Only these lines of the data below are wanted: the one with "simp [orderKey, h]", the one with "exact fle_refl h", and any lines between them, each repeated exactly.

Collected data
Segment Open

/-! Representable magnitudes. -/

/-- A significand of at most 24 bits at any exponent is the value of an encoding. -/
theorem exists_magUnits {k : Nat} (hk : k ≤ 2 ^ 24) (j : Nat) :
    ∃ c, c ≤ j * 2 ^ 23 + 2 ^ 24 ∧ magUnits c = k * 2 ^ j := by
  induction j generalizing k with
  | zero => exact ⟨0 * 2 ^ 23 + k, by omega, magUnits_of_parts hk (Or.inl rfl)⟩
  | succ j ih =>
    rcases Nat.lt_or_ge k (2 ^ 23) with hlt | hge
    · obtain ⟨c, hc, hval⟩ := ih (k := 2 * k) (by omega)
      exact ⟨c, hc.trans (by gcongr; omega), by rw [hval, Nat.pow_succ]; ring⟩
    · exact ⟨(j + 1) * 2 ^ 23 + k, by omega, magUnits_of_parts hk (Or.inr hge)⟩

/-- The significand of an encoding at its exponent, as in `magUnits`. -/
theorem exists_significand (b : Nat) : ∃ k, k < 2 ^ 24 ∧ magUnits b = k * 2 ^ (b / 2 ^ 23 - 1) := by
  by_cases h : b < 2 ^ 24
  · refine ⟨b, h, ?_⟩
    rw [magUnits, if_pos h, show b / 2 ^ 23 - 1 = 0 by omega, pow_zero, Nat.mul_one]
  · exact ⟨2 ^ 23 + b % 2 ^ 23, by omega, by rw [magUnits, if_neg h]⟩

/-- The remainder of two magnitudes is a magnitude: either the first is the smaller one, or both are multiples of
the second one's unit in the last place, and so is the remainder (R105). -/
theorem exists_magUnits_mod (a : Nat) {b : Nat} (hb : b ≠ 0) :
    ∃ c, c < b ∧ magUnits c = magUnits a % magUnits b := by
  have hpos : 0 < magUnits b := Nat.pos_of_ne_zero (by rwa [ne_eq, magUnits_eq_zero])
  have hmod : magUnits a % magUnits b < magUnits b := Nat.mod_lt _ hpos
  suffices h : ∃ c, magUnits c = magUnits a % magUnits b by
    obtain ⟨c, hc⟩ := h
    exact ⟨c, magUnits_strictMono.lt_iff_lt.mp (hc ▸ hmod), hc⟩
  rcases Nat.lt_or_ge a b with hlt | hge
  · exact ⟨a, (Nat.mod_eq_of_lt (magUnits_strictMono hlt)).symm⟩
  · obtain ⟨ka, -, hka⟩ := exists_significand a
    obtain ⟨kb, hkb, hvb⟩ := exists_significand b
    have hdvd : 2 ^ (b / 2 ^ 23 - 1) ∣ magUnits a % magUnits b := by
      refine (Nat.dvd_mod_iff ?_).mpr ?_
      · exact hvb ▸ Nat.dvd_mul_left _ _
      · exact hka ▸ Nat.dvd_mul_left_of_dvd (Nat.pow_dvd_pow 2 (by omega)) _
    obtain ⟨k, hk⟩ := hdvd
    rw [Nat.mul_comm] at hk
    have hlt : k < kb := by
      rw [hk, hvb] at hmod
      exact Nat.lt_of_mul_lt_mul_right hmod
    obtain ⟨c, -, hc⟩ := exists_magUnits (k := k) (by omega) (b / 2 ^ 23 - 1)
    exact ⟨c, hc.trans hk.symm⟩

/-- A finite encoding is the rounding of its value. -/
theorem roundBits_magUnits {b : Nat} (hb : b < infBits) : roundBits (magUnits b) 1 = b := by
  simpa using roundBits_exact hb Nat.one_pos

/-! The remainder (R105). -/

/-- Two finite words, the second no zero: the remainder of the magnitudes with the first one's sign. -/
theorem frem_finite {d : Nat} {a b : Word} (ha : isFinite a = true) (hb : isFinite b = true)
    (h0 : isZero b = false) :
    frem d a b = packSign (signBit a) (roundBits (absUnits a % absUnits b) 1) := by
  obtain ⟨han, hai⟩ := isFinite_iff.mp ha
  obtain ⟨hbn, hbi⟩ := isFinite_iff.mp hb
  simp [frem, han, hai, hbn, hbi, h0]

/-- The truncated remainder of two values has the first one's sign and the remainder of the magnitudes. -/
theorem tmod_units (a b : Word) :
    Int.tmod (units a) (units b) =
      if signBit a then -((absUnits a % absUnits b : Nat) : Int) else (absUnits a % absUnits b : Nat) := by
  cases sa : signBit a <;> cases sb : signBit b <;>
    simp [units, sa, sb, Int.neg_tmod, Int.tmod_neg, Int.tmod_eq_emod_of_nonneg]

/-- Settles O52: the remainder of the magnitudes is a magnitude (`exists_magUnits_mod`), so rounding keeps it. -/
theorem remainderExact : Obligations.RemainderExact := by
  intro d a b
  refine ⟨fun ha hb h0 => ?_, fun h => ?_, fun ha hb => ?_⟩
  · have hb0 : magBits b ≠ 0 := by simpa [isZero] using h0
    obtain ⟨c, hcb, hc⟩ := exists_magUnits_mod (magBits a) hb0
    have hcinf : c < infBits := hcb.trans (of_decide_eq_true hb)
    have hc31 := hcinf.trans infBits_lt
    have hrem : frem d a b = packSign (signBit a) c := by
      rw [frem_finite ha hb h0, absUnits, absUnits, ← hc, roundBits_magUnits hcinf]
    have habs : absUnits (frem d a b) = absUnits a % absUnits b := by
      rw [hrem, absUnits_packSign _ hc31]; exact hc
    have hsign : signBit (frem d a b) = signBit a := by rw [hrem, signBit_packSign _ hc31]
    refine ⟨hrem ▸ isFinite_packSign _ hcinf, ?_, hsign, ?_⟩
    · rw [tmod_units, units, hsign, habs]
    · rw [habs]
      exact Nat.mod_lt _ (Nat.pos_of_ne_zero fun h => by simp [absUnits_eq_zero.mp h] at h0)
  · rcases h with h | h | h | h <;> simp [frem, h]
  · obtain ⟨han, hai⟩ := isFinite_iff.mp ha
    simp [frem, han, hai, not_nan_of_inf hb, not_zero_of_inf hb, hb]

/-! The guards (R113). -/

/-- Nothing at or below zero, and no NaN, is at or above a value above 0. -/
theorem fle_of_pos_eq_false {least f : Word} (hpos : flt fZero least = true)
    (h : isNaN f = true ∨ isZero f = true ∨ signBit f = true) : fle least f = false := by
  obtain ⟨-, -, hlt⟩ := flt_iff.mp hpos
  rw [Bool.eq_false_iff]
  intro hle
  obtain ⟨-, hf, hle⟩ := fle_iff.mp hle
  have hkey : orderKey f ≤ 0 := by
    rcases h with h | h | h
    · simp [h] at hf
    · have h0 : magBits f = 0 := of_decide_eq_true h
      simp [orderKey, h0]
    · simp [orderKey, h]
  have hzero : orderKey fZero = 0 := by decide
  omega

theorem fle_refl {w : Word} (h : isNaN w = false) : fle w w = true := fle_iff.mpr ⟨h, h, le_refl _⟩

theorem flt_of_flt_of_fle {a b c : Word} (hab : flt a b = true) (hbc : fle b c = true) : flt a c = true := by
  obtain ⟨ha, -, hlt⟩ := flt_iff.mp hab
  obtain ⟨-, hc, hle⟩ := fle_iff.mp hbc
  exact flt_iff.mpr ⟨ha, hc, hlt.trans_le hle⟩

theorem fle_of_flt {a b : Word} (h : flt a b = true) : fle a b = true := by
  obtain ⟨ha, hb, hlt⟩ := flt_iff.mp h
  exact fle_iff.mpr ⟨ha, hb, hlt.le⟩

theorem fle_eq_false_of_flt {a b : Word} (h : flt a b = true) : fle b a = false := by
  obtain ⟨-, -, hlt⟩ := flt_iff.mp h
  rw [Bool.eq_false_iff]
  intro hle
  obtain ⟨-, -, hle⟩ := fle_iff.mp hle
  omega

/-- +infinity is at or above every finite value (R102). -/
theorem fle_inf {w : Word} (h : isFinite w = true) : fle w 0x7F800000#32 = true := by
  obtain ⟨hn, -⟩ := isFinite_iff.mp h
  have hlt : magBits w < infBits := of_decide_eq_true h
  have hinf : isNaN 0x7F800000#32 = false ∧ orderKey 0x7F800000#32 = infBits := by decide
  refine fle_iff.mpr ⟨hn, hinf.1, hinf.2 ▸ ?_⟩
  unfold orderKey
  split <;> omega

/-- What `guard_freq` answers is at or above the least value. -/
theorem fle_guardFreq (d : Nat) {least : Word} (h : isNaN least = false) (f : Word) :
    fle least (guardFreq (b32 d) least f).1 = true := by
  unfold guardFreq
  split
  · assumption
  · exact fle_refl h

theorem clamp01_inside {d : Nat} {p : Word} (h0 : fle fZero p = true) (h1 : fle p fOne = true) :
    clamp01 (b32 d) p = (p, 0x000#9) := by
  simp [clamp01, b32, h0, h1]

theorem clamp01_above {d : Nat} {p : Word} (h : flt fOne p = true) : clamp01 (b32 d) p = (fOne, 0x080#9) := by
  have h0 : fle fZero p = true := fle_of_flt (flt_of_flt_of_fle (by decide : flt fZero fOne = true) (fle_of_flt h))
  simp [clamp01, b32, h0, fle_eq_false_of_flt h, DiagBit.mask]

theorem clamp01_below {d : Nat} {p : Word} (h : fle fZero p = false) :
    clamp01 (b32 d) p = (fZero, 0x080#9) := by
  simp [clamp01, b32, h, DiagBit.mask]

/-- Settles O53, guard by guard, from the order of the words. -/
theorem guardsReplace : Obligations.GuardsReplace := by
  intro d least f p hleast
  obtain ⟨hfin, hpos⟩ : isFinite least = true ∧ flt fZero least = true := by
    simpa [positiveFinite] using hleast
  obtain ⟨hnan, -⟩ := isFinite_iff.mp hfin
  have hguard := fle_guardFreq d hnan f
  refine ⟨fun h => ?_, fun h => ?_, fle_of_pos_eq_false hpos, fle_inf hfin, hguard,
    flt_of_flt_of_fle hpos hguard, clamp01_inside, clamp01_above, fun h => ?_, ?_, inUnit_clamp01 d p⟩
  · simp [guardFreq, guardQ, b32, h]
  · simp [guardFreq, guardQ, b32, h, DiagBit.mask]
  · rcases h with h | h
    · exact clamp01_below (fle_nan_right _ h)
    · exact clamp01_below (fle_eq_false_of_flt h)
  · exact clamp01_inside (by decide) (by decide)
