-- ==== Sys2Proof/Machine/LoadStore.lean ====
section
/-! DEFINITION. `ld` and `st` (rules R130, R131 of spec/40_load_store.md). -/

namespace Sys2Proof.Machine

/-- `ld_T dst, src` (rule R130): the source read, then the destination's range check. -/
def execLd (w : Width) (dst : Dst) (src : Src) (s : State) : Host.Outcome State Fault Refusal :=
  complete s do
    let v ← s.value src w
    let t ← s.writeLoc (dstLoc dst) w v
    return t.advance (Instr.ld w dst src).length

/-- `st_T dst, src` (rule R131): the value is the destination field's, the location is the source's. An
immediate names no location; its tag, right after the destination, is the DecodeError of rule R89. No encoding holds
such a term, so no step meets it (DESIGN CHOICE, log entry 7). -/
def execSt (w : Width) (dst : Dst) (src : Src) (s : State) : Host.Outcome State Fault Refusal :=
  complete s do
    match srcLoc s src with
    | none => throw (.decodeError s.ip (4 + dst.size) .stag 0x0002#16)
    | some l => do
      let v ← s.readLoc (dstLoc dst) w
      let t ← s.writeLoc l w v
      return t.advance (Instr.st w dst src).length

end Sys2Proof.Machine
end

Segment Closed

(OUTPUT OF THE EXERCISE):
    · simp [orderKey, h]
  have hzero : orderKey fZero = 0 := by decide
  omega

theorem fle_refl {w : Word} (h : isNaN w = false) : fle w w = true := fle_iff.mpr ⟨h, h, le_refl _⟩

theorem flt_of_flt_of_fle {a b c : Word} (hab : flt a b = true) (hbc : fle b c = true) : flt a c = true := by
  obtain ⟨ha, -, hlt⟩ := flt_iff.mp hab
  obtain ⟨-, hc, hle⟩ := fle_iff.mp hbc
  exact flt_iff.mpr ⟨ha, hc, hlt.trans_le hle⟩

theorem fle_of_flt {a b : Word} (h : flt a b = true) : fle a b = true := by
  obtain ⟨ha, hb, hlt⟩ := flt_iff.mp h
  exact fle_iff.mpr ⟨ha, hb, hlt.le⟩

theorem fle_eq_false_of_flt {a b : Word} (h : flt a b = true) : fle b a = false := by
  obtain ⟨-, -, hlt⟩ := flt_iff.mp h
  rw [Bool.eq_false_iff]
  intro hle
  obtain ⟨-, -, hle⟩ := fle_iff.mp hle
  omega

/-- +infinity is at or above every finite value (R102). -/
theorem fle_inf {w : Word} (h : isFinite w = true) : fle w 0x7F800000#32 = true := by
  obtain ⟨hn, -⟩ := isFinite_iff.mp h
  have hlt : magBits w < infBits := of_decide_eq_true h
  have hinf : isNaN 0x7F800000#32 = false ∧ orderKey 0x7F800000#32 = infBits := by decide
  refine fle_iff.mpr ⟨hn, hinf.1, hinf.2 ▸ ?_⟩
  unfold orderKey
  split <;> omega

/-- What `guard_freq` answers is at or above the least value. -/
theorem fle_guardFreq (d : Nat) {least : Word} (h : isNaN least = false) (f : Word) :
    fle least (guardFreq (b32 d) least f).1 = true := by
  unfold guardFreq
  split
  · assumption
  · exact fle_refl h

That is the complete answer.